■ **Try it**:
Please find every line of the listing below where "bank" occurs and copy it.

■ **Study material**:
/-- Relocate every field that the gazetteer lists. -/
def relocate (i : Image) (c : Cart) (pl : Memory) : Reloc :=
  ((c.ofType 0xF0).map (gazList pl)).flatten.foldl (fun a g =>
    match c.sects[g.sec]? with
    | none => a
    | some x => g.fields.foldl (relocField i c x g) a) { m := pl, unbound := [], misfit := [] }

-- the tables of an image

/-- The items of `w` bytes of a sparse byte string that are not zero: index and value. -/
def groupItems (w : Nat) : Memory → List (Nat × Nat)
  | [] => []
  | (a, b) :: r =>
    let v := b.toNat * 256 ^ (a % w)
    match groupItems w r with
    | (k, u) :: t => if k = a / w then (k, u + v) :: t else (a / w, v) :: (k, u) :: t
    | [] => [(a / w, v)]

/-- The items of a section with the cluster, the unit within the cluster and the entry of each; `per` units a cluster. -/
def sectItems (i : Image) (n : Nat) (m : Memory) (x : Sect) (w per : Nat) : List (Nat × Nat × Nat × Nat) :=
  let vs := maskList 32 x.vp
  (groupItems w (memSlice m x.off x.len)).map fun e =>
    let u := e.1 / n
    (clOf (i.parcelOf (vs.getD (u / per / 16) 0)) (u / per % 16), u % per, e.1 % n, e.2)

/-- The tables of an image from its relocated plaintext. -/
def tablesOf (s : State) (i : Image) (c : Cart) (m : Memory) : Tables :=
  let all (t w per : Nat) := ((c.ofType t).map fun x => sectItems i c.n m x w per).flatten
  let east := if s.boot.pairMode = 3 ∧ i.sheet = 1 then 18 else 0
  let quads := ((c.ofType 4).map fun x => groupItems 5 (memSlice m x.off x.len)).flatten.map fun e =>
    ((i.quadBind.getD (c.cargoQuads.getD (e.1 / (8 * c.n)) 0) 255 + east) * 32768 + e.1 % (8 * c.n), BitVec.ofNat 40 e.2)
  let fences := ((c.ofType 10).map fun x =>
    let vs := maskList 32 x.vp
    (groupItems 4 (memSlice m x.off x.len)).map fun e =>
      (clOf (i.parcelOf (vs.getD (e.1 / 16) 0)) (e.1 % 16), BitVec.ofNat 32 e.2)).flatten
  { ins := msetMany 0 ((all 1 9 64).map fun e => ((e.1 * 64 + e.2.1) * 4096 + e.2.2.1, BitVec.ofNat 72 e.2.2.2)) []
    port := msetMany 0 ((all 2 9 1).map fun e => (e.1 * 4096 + e.2.2.1, BitVec.ofNat 72 e.2.2.2)) []
    send := msetMany 0 ((all 3 64 1).map fun e => (e.1 * 4096 + e.2.2.1, BitVec.ofNat 512 e.2.2.2)) []
    quad := msetMany 0 quads [], wins := msetMany none ((c.ofType 8).map (windowsOf i m)).flatten []
    fences := msetMany 0 fences [] }

/-- The initial codes of a value or state section: key and value (R49, R193). `span` is the key span of a BP, `n` its entries. -/
def initCodes (i : Image) (m : Memory) (x : Sect) (n span : Nat) : List (Nat × V4) :=
  let vs := maskList 32 x.vp
  (List.range (vs.length * 1024 * n)).map fun k =>
    let u := k / n
    ((clOf (i.parcelOf (vs.getD (u / 1024) 0)) (u / 64 % 16) * 64 + u % 64) * span + k % n, codeAt m x.off k)

/-- The cluster that a bank run names: row and column on the sheet where the section's parcels lie. None: outside them. -/
def runCluster? (i : Image) (x : Sect) (b : Nat) : Option Nat :=
  let ps := (maskList 32 x.vp).map i.parcelOf
  [clAt 0 (b / 16) (b % 16), clAt 1 (b / 16) (b % 16)].find? fun c => ps.contains (clParcel c)
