-- ==== Sys2Proof/Machine/Thermal.lean ====
section
/-! DEFINITION. Temperature, power and throttling (R417, R479, R480), and platform monitoring (R449). -/
namespace Sys2Proof.Machine

/-- Thresholds of a sensor in 0.1 °C (R479): throttle, release, operating maximum, trip. Sensors 36 to 39 are the stacks. -/
def sensorLimits (i : Nat) : Int × Int × Int × Int := if i < 36 then (950, 920, 1050, 1100) else (900, 870, 950, 1050)

/-- The hottest of some sensors. -/
def Thermal.hottest (t : Thermal) (lo n : Nat) : Int :=
  ((t.temps.drop lo).take n).foldl max (t.temps.getD lo 0)

/-- A temperature as 16 bits. -/
def temp16 (t : Int) : Nat := (BitVec.ofInt 16 t).toNat

/-- The results of PART_SENSORS from byte 16 on (R417). DEDUCED 43: junction sensors are those of the sheets and the hub. -/
def State.sensors (s : State) : Nat :=
  let t := s.thermal
  temp16 (t.hottest 0 36) + resAt 18 t.applied + resAt 19 (b2n (s.isLive 81 0x6001) + 2 * b2n t.capLim) + resAt 20 (t.power % 2 ^ 32)
    + resAt 24 (temp16 (t.hottest 0 16)) + resAt 26 (temp16 (t.hottest 16 16)) + resAt 28 (temp16 (t.hottest 32 4))

def partSensorsOwn (p : Packet) (s : State) : Ans := checks s [(!callerPf p, errOwner, 0)] (done s s.sensors)

def execPartSensors (p : Packet) (s : State) : Host.Outcome State Fault Refusal :=
  .next (command 0x0D10 p s (parCheck p [] true) false (partSensorsOwn p s))

/-- PLDM_PLATFORM_MONITORING (R449): from the end of S1 on. DESIGN CHOICE 42: the response holds the values as PART_SENSORS lays them out. -/
def execPldmPlatformMonitoring (s : State) : Host.Outcome State Fault Refusal :=
  .next (if s.running then s.mctpSend (leBytes 14 s.sensors) else s)

/-- Payload of kind 0x0020 (R434): event (0 level change, 1 trip, 2 operating maximum crossed, 3 THERM_THROTTLE raised), sensor, old and new level,
reading. -/
def thermalEvent (event sensor old new : Nat) (reading : Int) : Nat :=
  event + fieldAt 8 sensor + fieldAt 16 old + fieldAt 24 new + fieldAt 32 (temp16 reading)

/-- The fault of a sensor (R426). -/
def thermalFault (code sensor : Nat) (reading : Int) : FaultEv :=
  { code := code, unit := 81, access := 0, master := 0, address := sensor + fieldAt 16 (temp16 reading), cycle := 0 }

/-- The 40 readings of a sample; a sensor that the list leaves out keeps its reading. -/
def takeTemps (old new : List Int) : List Int := (List.range 40).map fun i => (new[i]?).getD (old.getD i 0)

/-- THERM_TRIP (R423): every run group halts at the end of its cycle, then the reset is applied. It is raised and recorded where the sheets
are held already, too (R476). -/
def State.trip (s : State) (sensor : Nat) (reading : Int) : State :=
  let s := (s.raise (thermalFault 0x6002 sensor reading)).logHub 0x20 0 (thermalEvent 1 sensor s.thermal.demand s.thermal.demand reading)
  if s.boot.sheetsHeld then s else (s.setBoot { s.boot with tripDue := true }).tripHold

/-- SENSOR_SAMPLE (R479, R480). The stacks report once S3 has started them (R439). A sensor trips as it reaches its threshold. -/
def sensorSample (s : State) (temps : List Int) : State :=
  if s.running = false then s
  else
    let old := s.thermal
    let now := takeTemps old.temps (if s.boot.stage = .s2 then temps.take 36 else temps)
    let t (i : Nat) : Int := now.getD i 0
    let idx := List.range 40
    let hot := idx.filter fun i => decide ((sensorLimits i).1 ≤ t i)
    let warm := idx.any fun i => decide ((sensorLimits i).2.1 < t i)
    let excess (i : Nat) : Bool := decide ((sensorLimits i).2.2.1 < t i)
    let tripped := idx.filter fun i => decide ((sensorLimits i).2.2.2 ≤ t i) && decide (old.temps.getD i 0 < (sensorLimits i).2.2.2)
    let first := hot.head?.map fun i => (i, t i)
    let s := s.setThermal
      { old with temps := now, hotSeen := old.hotSeen || !hot.isEmpty, hotAt := old.hotAt.or first, warmSeen := old.warmSeen || warm, crossed := idx.map excess }
    let s := forEach (List.range 4) (fun k u =>
      if s.boot.stage = .s2 then u else u.updStack k fun v => { v with temp := (t (36 + k) / 10).toNat % 256 }) s
    let s := forEach (idx.filter fun i => excess i && !old.crossed.getD i false) (fun i u =>
      u.logHub 0x20 0 (thermalEvent 2 i u.thermal.demand u.thermal.demand (t i))) s
    let s : State := match hot with
      | i :: _ => if s.isLive 81 0x6001 then s else
        (s.beginEpisode (thermalFault 0x6001 i (t i))).logHub 0x20 0 (thermalEvent 3 i s.thermal.demand s.thermal.demand (t i))
      | [] => s
    forEach tripped (fun i u => u.trip i (t i)) s

def execSensorSample (temps : List Int) (s : State) : Host.Outcome State Fault Refusal := .next (sensorSample s temps).settle

/-- The class that a window count falls into (R142). -/
def countClass (n : Nat) : Nat := if n ≤ heavyLimit 1 then 1 else if n ≤ heavyLimit 2 then 2 else if n ≤ heavyLimit 3 then 3 else 4

/-- A parcel has exceeded its cap in the period (R480): one with no window in it has not. -/
def Parcel.overCap (v : Parcel) : Bool := decide (v.msWindow ≠ 0) && decide (v.capW < classPower (countClass v.msWindow))

/-- A level and its count of cool periods after a period (R480). -/
def nextLevel (level cool : Nat) (raised calm : Bool) : Nat × Nat :=
  if raised then (min 3 (level + 1), 0)
  else if calm then (if 99 ≤ cool then (level - 1, 0) else (level, cool + 1))
  else (level, 0)

/-- THROTTLE_PERIOD (R480): `power` is the package power averaged over the period, in 0.1 W. -/
def throttlePeriod (s : State) (power : Nat) : State :=
  if s.running = false then s
  else
    let t := s.thermal
    let cap := (List.range 32).any fun i => (s.parcel i).overCap
    let lt := nextLevel t.lt t.coolT t.hotSeen (!t.warmSeen)
    let lp := nextLevel t.lp t.coolP (decide (9500 < power) || cap) (decide (power ≤ 9000) && !cap)
    let demand := max lt.1 lp.1
    let s := s.setThermal
      { t with power := power, lt := lt.1, coolT := lt.2, lp := lp.1, coolP := lp.2, hotSeen := false, hotAt := none, warmSeen := false
               capLim := cap || (t.capLim && decide (0 < lp.1)), demand := demand }
    let s := forEach ((List.range 32).filter fun i => decide ((s.parcel i).msWindow ≠ 0)) (fun i u =>
      u.updParcel i fun v => { v with msWindow := 0 }) s
    let top := t.temps.foldl max (t.temps.getD 0 0)
    let at_ := if t.lt < lt.1 then t.hotAt.getD (t.temps.idxOf top, top) else (t.temps.idxOf top, top)
    let s := if demand = t.demand then s else s.logHub 0x20 0 (thermalEvent 0 at_.1 t.demand demand at_.2)
    if lt.1 = 0 then s.endEpisode 81 0x6001 else s

def execThrottlePeriod (power : Nat) (s : State) : Host.Outcome State Fault Refusal := .next (throttlePeriod s power).settle

end Sys2Proof.Machine
end

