-- ==== Sys2Proof/Certificates/Slice0/Obligations.lean ====
section
/-! DEFINITION. The statements for the provers, chapter by chapter of the spec. -/

open Sys2Proof Sys2Proof.Machine

-- the queue and the whole block

/-- The block takes the command at the front of its queue and runs it on the state with the queue's rest; on an empty queue it idles
(the model's choice, log entry 1). -/
def Obligations.StepRunsFront : Prop :=
  (∀ (c : Instr) (rest : List Instr) (s : State), step { s with pending := c :: rest } = exec c { s with pending := rest })
    ∧ ∀ s : State, s.pending = [] → step s = .next s

/-- A command whose units exist and whose operands lie in their ranges never faults and is never refused: the block goes on from every
state. -/
def Obligations.WellFormedCommandsGoOn : Prop :=
  ∀ (c : Instr) (s : State), c.wf = true → goesOn (exec c s)

/-- Every step keeps the canonical form of the three byte memories and of the tables of units, and the bound of the logbook controller's
queue (R436). -/
def Obligations.StepKeepsInv : Prop :=
  ∀ s t : State, s.Inv → step s = .next t → t.Inv

/-- The state after reset meets the invariant. -/
def Obligations.ResetMeetsInv : Prop := State.reset.Inv

/-- No step lowers the rollback floor (R411). -/
def Obligations.FloorNeverFalls : Prop :=
  ∀ s t : State, step s = .next t → s.flash.floor ≤ t.flash.floor

/-- No step changes the grade of the part or the parcels that failed factory test, and with them what LEGEND reports as PARCELS (R2, R3,
R442). -/
def Obligations.GradeNeverChanges : Prop :=
  ∀ s t : State, step s = .next t → t.grade = s.grade ∧ t.factory = s.factory ∧ bitsOf t.legend 34 6 = bitsOf s.legend 34 6

-- Boolean processors

/-- LUT4X is exact (R46): its result is the value that the table gives for every completion of the unknown inputs, and X where the table
gives both; it is never Z. A completion sets every input that is X or Z to 0 or to 1 and keeps the others. -/
def Obligations.Lut4xExact : Prop :=
  ∀ (tt : BitVec 16) (a b c d : V4),
    let completes (v : V4) (x : Bool) : Prop := v = v4b x ∨ known v = false
    let row (x y z w : Bool) : Bool := tt.getLsbD (ttIndex x y z w)
    let gives (r : Bool) : Prop := ∀ x y z w, completes a x → completes b y → completes c z → completes d w → row x y z w = r
    (∀ r : Bool, lut4x tt a b c d = v4b r ↔ gives r)
    ∧ (lut4x tt a b c d = .x ↔ ¬gives false ∧ ¬gives true) ∧ lut4x tt a b c d ≠ .z

/-- The instructions that write a result and nothing else (R46, R56, R58 to R60, R64, R68): LUT4X, LUT4P, LUT2S, RESOLVE, CASEQ, MUX2X,
PORTRD and CONST. Each ends in the state whose value store entry of the step and whose result register hold the result, everything else
unchanged; LUT4X and MUX2X also count one heavy unit (R47). -/
def Obligations.BpResults : Prop :=
  ∀ (s : State) (bp g : Nat) (r : RunGroup) (tt : BitVec 16) (a b c d : BitVec 13), AtStep s bp g r →
    let v := s.val bp r.cycle
    let port := (s.cluster (bpCluster bp)).port
    (Readable s bp r.cycle [a, b, c, d] →
      exec (.lut4x bp tt a b c d) s
        = .next ((s.wrote bp r.step (lut4x tt (v a) (v b) (v c) (v d))).countHeavy (bpParcel bp) 1)
      ∧ exec (.lut4p bp tt a b c d) s = .next (s.wrote bp r.step (lut4p tt (v a) (v b) (v c) (v d)))
      ∧ exec (.lut2s bp tt a b c d) s = .next (s.wrote bp r.step (lut2s tt (v a) (v b) (v c) (v d)))
      ∧ (bitsOf tt.toNat 0 3 < 6 → exec (.resolve bp tt a b c d) s
        = .next (s.wrote bp r.step
            (resolve (bitsOf tt.toNat 0 3) (tt.getLsbD 3) (v a) (v b) (v c) (v d) (s.valueAt bp r.step)))))
    ∧ (Readable s bp r.cycle [a, b] →
      exec (.caseq bp tt a b) s = .next (s.wrote bp r.step (v4b (decide (v a = v b) != tt.getLsbD 0))))
    ∧ (Readable s bp r.cycle [a, b, c] →
      exec (.mux2x bp a b c) s = .next ((s.wrote bp r.step (mux2x true (v a) (v b) (v c))).countHeavy (bpParcel bp) 1))
    ∧ (tt.getLsbD 7 = false → bitsOf tt.toNat 0 7 < 72 →
      exec (.portrd bp tt) s = .next (s.wrote bp r.step (latchBit port (bitsOf tt.toNat 0 7))))
    ∧ (tt.getLsbD 7 = true → bitsOf tt.toNat 0 6 < 36 →
      exec (.portrd bp tt) s = .next (s.wrote bp r.step (latchPair port (bitsOf tt.toNat 0 6))))
    ∧ exec (.const bp tt) s = .next (s.wrote bp r.step (v4of (bitsOf tt.toNat 0 2)))
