-- ==== Sys2Proof/Laws/State.lean ====
section
/-! SUPPORT. What each update of the state leaves as it was, field by field, and what it reads back as. -/
namespace Sys2Proof.Machine.State
set_option linter.all false

-- setValue

section
variable (s : State) (bp e : Nat) (v : V4)
@[simp] theorem setValue_pending : (s.setValue bp e v).pending = s.pending := rfl
@[simp] theorem setValue_istore : (s.setValue bp e v).istore = s.istore := rfl
@[simp] theorem setValue_cur : (s.setValue bp e v).cur = s.cur := rfl
@[simp] theorem setValue_stg : (s.setValue bp e v).stg = s.stg := rfl
@[simp] theorem setValue_pend : (s.setValue bp e v).pend = s.pend := rfl
@[simp] theorem setValue_result : (s.setValue bp e v).result = s.result := rfl
@[simp] theorem setValue_slots : (s.setValue bp e v).slots = s.slots := rfl
@[simp] theorem setValue_ptable : (s.setValue bp e v).ptable = s.ptable := rfl
@[simp] theorem setValue_busyMap : (s.setValue bp e v).busyMap = s.busyMap := rfl
@[simp] theorem setValue_sendAct : (s.setValue bp e v).sendAct = s.sendAct := rfl
@[simp] theorem setValue_sendShd : (s.setValue bp e v).sendShd = s.sendShd := rfl
@[simp] theorem setValue_quadAct : (s.setValue bp e v).quadAct = s.quadAct := rfl
@[simp] theorem setValue_quadShd : (s.setValue bp e v).quadShd = s.quadShd := rfl
@[simp] theorem setValue_fetchSnd : (s.setValue bp e v).fetchSnd = s.fetchSnd := rfl
@[simp] theorem setValue_fetchQd : (s.setValue bp e v).fetchQd = s.fetchQd := rfl
@[simp] theorem setValue_ecc : (s.setValue bp e v).ecc = s.ecc := rfl
@[simp] theorem setValue_fences : (s.setValue bp e v).fences = s.fences := rfl
@[simp] theorem setValue_confOpp : (s.setValue bp e v).confOpp = s.confOpp := rfl
@[simp] theorem setValue_arrOpp : (s.setValue bp e v).arrOpp = s.arrOpp := rfl
@[simp] theorem setValue_arrSlots : (s.setValue bp e v).arrSlots = s.arrSlots := rfl
@[simp] theorem setValue_arrDrops : (s.setValue bp e v).arrDrops = s.arrDrops := rfl
@[simp] theorem setValue_clusters : (s.setValue bp e v).clusters = s.clusters := rfl
@[simp] theorem setValue_bank : (s.setValue bp e v).bank = s.bank := rfl
@[simp] theorem setValue_hbm : (s.setValue bp e v).hbm = s.hbm := rfl
@[simp] theorem setValue_hostMem : (s.setValue bp e v).hostMem = s.hostMem := rfl
@[simp] theorem setValue_hostBad : (s.setValue bp e v).hostBad = s.hostBad := rfl
@[simp] theorem setValue_opp : (s.setValue bp e v).opp = s.opp := rfl
@[simp] theorem setValue_groups : (s.setValue bp e v).groups = s.groups := rfl
@[simp] theorem setValue_parcels : (s.setValue bp e v).parcels = s.parcels := rfl
@[simp] theorem setValue_hbmStacks : (s.setValue bp e v).hbmStacks = s.hbmStacks := rfl
@[simp] theorem setValue_stages : (s.setValue bp e v).stages = s.stages := rfl
@[simp] theorem setValue_nextStage : (s.setValue bp e v).nextStage = s.nextStage := rfl
@[simp] theorem setValue_keys : (s.setValue bp e v).keys = s.keys := rfl
@[simp] theorem setValue_keks : (s.setValue bp e v).keks = s.keks := rfl
@[simp] theorem setValue_datum : (s.setValue bp e v).datum = s.datum := rfl
@[simp] theorem setValue_trigIn : (s.setValue bp e v).trigIn = s.trigIn := rfl
@[simp] theorem setValue_trigOut : (s.setValue bp e v).trigOut = s.trigOut := rfl
@[simp] theorem setValue_ppsHigh : (s.setValue bp e v).ppsHigh = s.ppsHigh := rfl
@[simp] theorem setValue_quads : (s.setValue bp e v).quads = s.quads := rfl
@[simp] theorem setValue_lanes : (s.setValue bp e v).lanes = s.lanes := rfl
@[simp] theorem setValue_bridges : (s.setValue bp e v).bridges = s.bridges := rfl
@[simp] theorem setValue_engines : (s.setValue bp e v).engines = s.engines := rfl
@[simp] theorem setValue_sessions : (s.setValue bp e v).sessions = s.sessions := rfl
@[simp] theorem setValue_hub : (s.setValue bp e v).hub = s.hub := rfl
@[simp] theorem setValue_faults : (s.setValue bp e v).faults = s.faults := rfl
@[simp] theorem setValue_log : (s.setValue bp e v).log = s.log := rfl
@[simp] theorem setValue_flash : (s.setValue bp e v).flash = s.flash := rfl
@[simp] theorem setValue_boot : (s.setValue bp e v).boot = s.boot := rfl
@[simp] theorem setValue_thermal : (s.setValue bp e v).thermal = s.thermal := rfl
@[simp] theorem setValue_net : (s.setValue bp e v).net = s.net := rfl
@[simp] theorem setValue_tap : (s.setValue bp e v).tap = s.tap := rfl
@[simp] theorem setValue_grade : (s.setValue bp e v).grade = s.grade := rfl
@[simp] theorem setValue_factory : (s.setValue bp e v).factory = s.factory := rfl
@[simp] theorem setValue_s2Failed : (s.setValue bp e v).s2Failed = s.s2Failed := rfl
@[simp] theorem setValue_trackMap : (s.setValue bp e v).trackMap = s.trackMap := rfl
@[simp] theorem setValue_freeCtr : (s.setValue bp e v).freeCtr = s.freeCtr := rfl
@[simp] theorem setValue_sent : (s.setValue bp e v).sent = s.sent := rfl
end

■ **Result of the exercise**:
/-- The cluster that a bank run names: row and column on the sheet where the section's parcels lie. None: outside them. -/
@[simp] theorem setValue_bank : (s.setValue bp e v).bank = s.bank := rfl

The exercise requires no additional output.